Oh, My Code: Machine Learning and Analytics at Odnoklassniki



What is the difference between Machine Learning and data analysis, who is sitting in Odnoklassniki and how to start your journey in machine learning - we talk about this in the twelfth issue of talk shows for programmers.


Video on the channel Tehnostrim

The host of the program is the technical director of media projects Pavel Scherbinin, the guest is the analyst at Odnoklassniki, Dmitry Bugaychenko.

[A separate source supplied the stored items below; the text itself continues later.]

/-- BIST runs, waves, results and fuse burns. BIST_RUN is LOCKED by a REG lock of a scan group's unit, and otherwise
empties the key slots for a mask with a scan group or group 8, lists its units and parks; a wave takes only units of
different islands whose powers fit the budget beside the baseline, or is counted as empty; the end of a wave ends
every running unit; the end of the run completes the parked command with OK or, with units that never fitted,
NO_RESOURCE, and raises BST_UNREPAIRED for what is left unrepaired; BIST_RESULT answers with the record; FUSE_BURN
in TEST fuses the soft repairs that stand, after 10 ms each, or is refused; elsewhere it has no effect where nothing
refuses it (log 34); a record that does not read back right is used up and its repair stays soft. (R394, R395, R396,
R398, R400, R402) -/
def Obligations.SelfTest : Prop :=
  (∀ (s : State) (c : Cmd), Safety.Executes s 0x70 c →
      (s.bistLocked (c.word 1) = true → Safety.Next .bistRun s (fun t => Safety.AnswersOnly s t c xLOCKED 8 [])) ∧
      (s.bistLocked (c.word 1) = false → c.word 1 < 2 ^ 9 → s.bst.run = none → s.wiping = false →
        Safety.Next .bistRun s (fun t => Safety.Parks s t c ∧
          t.bst.run = some (s.lt, (c.word 2).testBit 0, s.lt) ∧ t.bst.units = s.bistList (c.word 1) ∧
          t.fld F.BST_STATUS.RUNNING = 1 ∧ t.fld F.BST_STATUS.WAVE = 0 ∧
          ((List.range 9).any (fun g => (c.word 1).testBit g && (bistScan g || g = 8)) = true →
            ∀ x ∈ t.bst.keys, 16 ≤ x.1)))) ∧
    (∀ (s : State) (b : Nat), s.bst.run.isSome = true → (∀ x ∈ s.bst.units, x.state ≠ 1) → s.bistOver = false →
      Safety.Next (.bistWaveStart b) s (fun t =>
        t.lt = s.lt + ltMs ∧ t.bst.units.length = s.bst.units.length ∧
        (let w := t.bst.units.filter (fun x => x.state = 1)
         (w.map (fun x => bistPower x.group)).foldl (· + ·) 0 ≤ 10 * s.fld F.PWR_BUDGET - 10 * b ∧
         (w.map t.bistIsland).Nodup ∧
         (w = [] → t.bst.emptyTries = s.bst.emptyTries + 1) ∧
         (w ≠ [] → t.bst.emptyTries = 0 ∧ t.fld F.BST_STATUS.WAVE = min 255 (s.fld F.BST_STATUS.WAVE + 1))))) ∧
    (∀ (s : State) (ends : List UnitEnd) (r : Nat × Bool × Nat), s.bst.run = some r →
      (∃ x ∈ s.bst.units, x.state = 1) → Safety.Next (.bistWaveDone ends) s (fun t =>
        t.lt = max s.lt (r.2.2 + ((s.bst.units.filter (fun x => x.state = 1)).map (fun x => bistTime x.group)).foldl max 0 * ltMs) ∧
        ∀ x ∈ t.bst.units, x.state ≠ 1)) ∧
    (∀ (s : State) (r : Nat × Bool × Nat), s.bst.run = some r → (∀ x ∈ s.bst.units, x.state ≠ 1) → s.bistOver = true →
      Safety.sources s = true →
      Safety.Next .bistRunDone s (fun t =>
        t.bst.run = none ∧ t.fld F.BST_STATUS.RUNNING = 0 ∧ t.lt = s.lt ∧
        (r.2.1 = false → ∀ c, s.parkedOp 0x70 = some c →
          (s.bst.units.any (fun x => x.state = 0) = false → Safety.Replies t c xOK 0 []) ∧
          (s.bst.units.any (fun x => x.state = 0) = true → Safety.Replies t c xNORES 7 [])) ∧
        (r.2.1 = true → (maskGroups s.bst.mask).any (fun g => decide (s.bst.word g 11 ≠ 0)) = true → Safety.Caused t 81))) ∧
    (∀ (s : State) (c : Cmd), Safety.Executes s 0x71 c → Safety.Next .bistResult s (fun t =>
      Safety.AnswersOnly s t c xOK 0 (SMap.val s.bst.results (bitsOf (c.word 1) 4 0) []))) ∧
    (∀ (s : State), Safety.Admits s 9 →
      (s.lifecycle < 2 → s.fuses.recordsUsed + s.bst.soft.length ≤ 8 → s.bst.burning = none →
        (s.op = .test → s.bst.soft ≠ [] → Safety.Next .fuseBurn s (fun t => t.fld F.BST_FUSE.BURN_BUSY = 1 ∧
          Safety.RegsBut [F.BST_FUSE.BURN_BUSY.key 0 0] s t ∧
          t = { s with regs := t.regs, bst := { s.bst with burning := some (s.lt, s.bst.soft) } })) ∧
        (s.op ≠ .test ∨ s.bst.soft = [] → Safety.Next .fuseBurn s (fun t => t = s))) ∧
      (2 ≤ s.lifecycle ∨ 8 < s.fuses.recordsUsed + s.bst.soft.length ∨ s.bst.burning.isSome = true →
        Safety.Next .fuseBurn s (fun t => t = s.refuse (atBar0 0x90008) 0x8000_0000 cRULE))) ∧
    (∀ (s : State) (rb : List Bool) (b : Nat) (rs : List Repair), s.bst.burning = some (b, rs) →
      Safety.Next (.fuseBurnDone rb) s (fun t =>
        t.bst.burning = none ∧ t.fld F.BST_FUSE.BURN_BUSY = 0 ∧ t.lt = max s.lt (b + 10 * rs.length * ltMs) ∧
        t.fuses.recordsUsed = s.fuses.recordsUsed + rs.length ∧
        (rs ≠ [] → t.fld F.BST_FUSE.RECORDS_USED = (s.fuses.recordsUsed + rs.length) % 2 ^ F.BST_FUSE.RECORDS_USED.width) ∧
        ((∀ i, rb.getD i true = true) → t.fuses.repairs = s.fuses.repairs ++ rs ∧ t.bst.soft = rs.foldl List.erase s.bst.soft) ∧
        ((∃ i, i < rs.length ∧ rb.getD i true = false) → Safety.Caused t 83)))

00:56 Dmitry Bugaychenko: from outsourcing to OC and scientific activities
02:42 Why combine work at the university and in a large company
02:57 Where machine learning is used in OK
03:49 Machine learning and data analysis - what's the difference?
05:08 Screencast "We understand the audience OK using data analysis"
22:34 Are classmates a dating service?
24:07 How to start learning Machine Learning?
25:33 Should we participate in machine learning championships?
26:53 How to get to practice in OK
28:18 Handbook for machine learning
30:28 Machine Learning Events
32:48 How does the data pipeline in OK (shown on the board)
43:42 Survey

Tell me something about yourself.

It can be considered that my career path began in 1999, when I entered mathematics. For five years, he actively studied mathematics, programming, and various related disciplines. Then he worked for a long time in an outsourcing company. Outsourcing is a very interesting experience. I managed to work in a wide variety of projects, from writing a driver for a refrigerator to creating distributed enterprise systems.

All this time, in addition to the main work, I taught at the university in order to maintain contact with the academic community, which was difficult enough. When in 2011 I was invited to Odnoklassniki to engage in recommender systems, it was a very good chance that I used. Here it is possible to combine both the mathematical preparation of the university and the practical programming experience. However, I continue to teach at the university.

Does teaching take a lot of time?

1.5 days a week goes to the university, but it's worth it, because we already have three former students in our staff. That is, the university works as a forge of personnel.

At work, calmly refer to the fact that you are not 1.5 days?

Humbled Everyone understands what a profit from this, so I do not meet with opposition.

Tell us where machine learning is used in Odnoklassniki.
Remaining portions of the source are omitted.